As a compromise between the ideal, fully inductive model-based programme advocated by Courgeau et al. (2016) and the above guidance by Brenner and Werker (2009), we propose a pragmatic variant of the model-based approach, which is summarised in Fig. 2.1. The modelling process starts by defining the specific research question or policy challenge that needs explaining – the model needs to be specific to the research aims and domain (Gilbert & Ahrweiler, 2009, see also Chap. 3). These choices subsequently guide the collection of information on the properties of the constituent parts of the problem. The model construction then ideally follows the classical inductive principles, where the functional structure of the problem, the contributing factors, mechanisms and the conceptual model are inferred. If a fully inductive approach is not feasible, the abductive reasoning to provide the ‘best explanation’ of the processes of interest can offer a pragmatic alternative.

Fig. 2.1
A flow diagram includes research questions or policy challenges, observation of properties of the underlying processes, 4 inductive and abductive steps, and 2 deductive steps.

Basic elements of the model-based research programme. (Source: own elaboration based on Courgeau et al., 2016: 43, and Brenner and Werker, 2009)
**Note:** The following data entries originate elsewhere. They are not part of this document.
-- ==== Sys2Proof/Config.lean ====
section
/-! DEFINITION. What is fixed for one machine: the constants of 00_scope.md R5, the type of the named
parameters of 00_scope.md R6 and 92_eei_decisions.md ("Open parameters, collected"), and the free values
(opaque constants: no proof can see what they are).

A machine's parameters stand in its state (`State.params`) as plain data that no step changes, so a
statement about every state is a statement about every choice of them. -/

namespace Sys2Proof

namespace Config

/-! ## Constants fixed by the source (00_scope.md R5) -/

/-- `NUM_PHASES` -/
abbrev numPhases : Nat := 128

/-- `TAPS_PER_PHASE` -/
abbrev tapsPerPhase : Nat := 16

/-- `COEF_WORDS = NUM_PHASES * TAPS_PER_PHASE` -/
abbrev coefWords : Nat := 2048

end Config

/-- The coefficient table: `COEF_WORDS` = 2048 binary32 words, flattened row-major (10_state.md R38). -/
abbrev Table := Vector F32 2048

/-- One coefficient row, or the history window: `TAPS_PER_PHASE` = 16 binary32 words (10_state.md R21, 42_dot_product_mac.md R188). -/
abbrev Row := Vector F32 16

/-! ## Named parameters (00_scope.md R6) -/

/-- Capacity of a sample queue: unbounded, or an integer at least 1, written as `more + 1`
(00_scope.md R6, D6). -/
inductive Depth where
  | unbounded
  | entries (more : Nat)
  deriving DecidableEq, Repr, Inhabited

/-- `CENTER`: `(taps_per_phase - 1) / 2` read in real (7.5) or in integer (7) arithmetic (D12). -/
inductive Center where
  | realDivision
  | integerDivision
  deriving DecidableEq, Repr, Inhabited

/-- `STEP_MODE` (10_state.md R37, D14). -/
inductive StepMode where
  | quotient
  | reciprocal
  deriving DecidableEq, Repr, Inhabited

/-- `OUT_ROUND` (43_output_saturator.md R203, D16). The spec names one value, toward zero, and compares it
with rounding to nearest; the second constructor is that other value. DESIGN CHOICE, log entry 9. -/
inductive OutRound where
  | towardZero
  | nearestEven
  deriving DecidableEq, Repr, Inhabited

/-- Order of a horizontal sum, left open by 42_dot_product_mac.md R183: `((a0+a1)+a2)+...` or a balanced tree
`(a0+a1)+(a2+a3)`. -/
inductive LaneSum where
  | sequential
  | pairwise
  deriving DecidableEq, Repr, Inhabited

/-- `DOT_MODE` (42_dot_product_mac.md R182 to R186): this hardware's datapath, the two variants the source
describes, and any other function of the two operands. -/
inductive DotMode where
  | scalar
  | simd4Fma (sum : LaneSum)
  | simd8 (fused : Bool) (sum : LaneSum)
  | otherDot
  deriving DecidableEq, Repr, Inhabited

/-- `CoefGen` (40_filter_bank_builder.md R129, R130): the reference builder with the reference sine and cosine,
the same builder with an open sine and cosine, or any other function of the two rates. -/
inductive CoefMode where
  | reference
  | openTrig
  | otherTable
  deriving DecidableEq, Repr, Inhabited

/-- The parameters of one machine (00_scope.md R6; 92_eei_decisions.md, "Open parameters, collected"). -/
structure Params where
  /-- `BASE`: where the platform places the window (D26) -/
  base : Nat
  /-- `IN_DEPTH` (D6) -/
  inDepth : Depth
  /-- `OUT_DEPTH` (D6) -/
  outDepth : Depth
  /-- `CENTER` (D12) -/
  center : Center
  /-- `STEP_MODE` (D14) -/
  stepMode : StepMode
  /-- `HAMMING_A0` (D13) -/
  hammingA0 : F64
  /-- `HAMMING_A1` (D13) -/
  hammingA1 : F64
  /-- `PI64` (D11) -/
  pi64 : F64
  /-- `CoefGen` (D11) -/
  coefMode : CoefMode
  /-- `Dot` (D15) -/
  dotMode : DotMode
  /-- `OUT_ROUND` (D16) -/
  outRound : OutRound
  /-- `SAT_NAN` (D16) -/
  satNan : Sample
  deriving DecidableEq, Repr, Inhabited

/-- This hardware's value of every parameter the spec decides (00_scope.md R6), for the given value of the
three it leaves OPEN. -/
def Params.decided (base : Nat) (inDepth outDepth : Depth) : Params where
  base := base
  inDepth := inDepth
  outDepth := outDepth
  center := .realDivision
  stepMode := .quotient
  hammingA0 := 0x3FE147AE147AE148#64
  hammingA1 := 0x3FDD70A3D70A3D71#64
  pi64 := 0x400921FB54442D18#64
  coefMode := .reference
  dotMode := .scalar
  outRound := .towardZero
  satNan := 0#16

/-! ## Who moves next (00_scope.md R14) -/

/-- What the next step of the machine is: a turn of the host, a turn of the engine, or the reset event
(70_reset_and_hazards.md R290). -/
inductive Event where
  | host
  | engine
  | reset
  deriving DecidableEq, Repr, Inhabited

/-! ## Free values -/

/-- The floating-point operations whose result can be a NaN, for the free bits of that NaN. -/
inductive FloatOp where
  | add
  | sub
  | mul
  | div
  | fma
  | narrow
  | sine
  | cosine
  deriving DecidableEq, Repr, Inhabited

namespace Config

/-- The interleaving of host, engine and reset (00_scope.md R14, 70_reset_and_hazards.md R290) once the schedule
written in the state has run out at step number `n`: the open number and order of events before the next turn
of the host that fairness (R302) promises, and then before the next turn of the engine. -/
opaque freeRound : Nat → List Event × List Event

/-- Sign and payload of a binary32 NaN result, which D10 leaves open: a function of the operation and its
operands' bits. -/
opaque nanBits32 : FloatOp → List Nat → BitVec 23

/-- Sign and payload of a binary64 NaN result (D10). -/
opaque nanBits64 : FloatOp → List Nat → BitVec 52

/-- `sin64` where it is left open (00_scope.md R10): a function of its argument alone. -/
opaque sin64 : F64 → F64

/-- `cos64` where it is left open (00_scope.md R10). -/
opaque cos64 : F64 → F64

/-- `CoefGen` where it is left open (40_filter_bank_builder.md R130): a function of the two rates. -/
opaque coefTable : Word → Word → Table

/-- `Dot` where it is left open (42_dot_product_mac.md R186): a function of its two operands. -/
opaque dot : Row → Row → F32

/-- A 32-bit element that a reset event leaves without a value (10_state.md R46, R47). -/
opaque unsetWord : Nat → Word

/-- A binary64 element that a reset event leaves without a value. -/
opaque unsetF64 : Nat → F64

/-- The coefficient memory as a reset event leaves it. -/
opaque unsetTable : Nat → Table

/-- The history register file as a reset event leaves it. -/
opaque unsetRow : Nat → Row

/-- The latch `cur` as a reset event leaves it. -/
opaque unsetSample : Nat → Sample

end Config

end Sys2Proof
end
Subsequently, the model, once built, is internally verified, implemented and executed, and the results are then validated by aligning them with observations. This step can be seen as a continuation of the inductive process of discovery. The nature of the contributing functions, structures and mechanisms is unravelled, by identifying those elements of the modelled processes without which those processes would not occur, or would manifest themselves in a different form. At this stage, the model can also help identify (deduce) the areas for further data collection, which would lead to subsequent model refinements. At the same time, also in a deductive manner, the model generates derived scenarios, which can serve as input to policy advice. These scenarios can give grounds to new or amended research or policy questions, at which point the process can be repeated (Fig. 2.1).

Models obtained by applying the above principles can therefore both enable scenario analysis and help predict structural features and outcomes of various policy scenarios. The model outcomes, in an obvious way, depend on empirical inputs, with Brenner and Werker (2009) having highlighted some important pragmatic trade-offs, for example between validity of results and availability of resources, including research time and empirical data. These pragmatic concerns point to the need for initiating the modelling process by defining the research problem, then building a simple model, as a first-order approximation of the reality to guide intuition and further data collection, followed by creating a full descriptive and empirically grounded version of the model.

At a more general level, modelling can be located on a continuum from general (nomological) approaches (Hempel, 1962), aimed at uncovering idealised laws, theories and regularities, to specific, unique and descriptive (ideographic) ones (Gilbert & Ahrweiler, 2009). The blueprint for modelling proposed in this book aims to help scan at least a segment of this conceptual spectrum for analysing the research problem at hand.

In epistemological terms, the guiding principles of the abductive reasoning can be seen as a pragmatic approximation of a fully inductive process of scientific enquiry, which is difficult whenever our knowledge about the functions, structures and mechanisms is limited, incomplete, poor quality, or even completely missing. In the context of social phenomena, such as migration, these limitations are paramount. This is why the approach adopted throughout the book sees the classical induction as the ideal philosophy to underpin model-based enquiries, and the abductive reasoning as a possible real-life placeholder for some specific aspects. In this way, we aim to offer a pragmatic way of instantiating the model-based research programme in such situations, where applying the fully inductive approach for every element of the modelling endeavour is not feasible. We discuss the elements of the proposed methodology in more detail in Part II.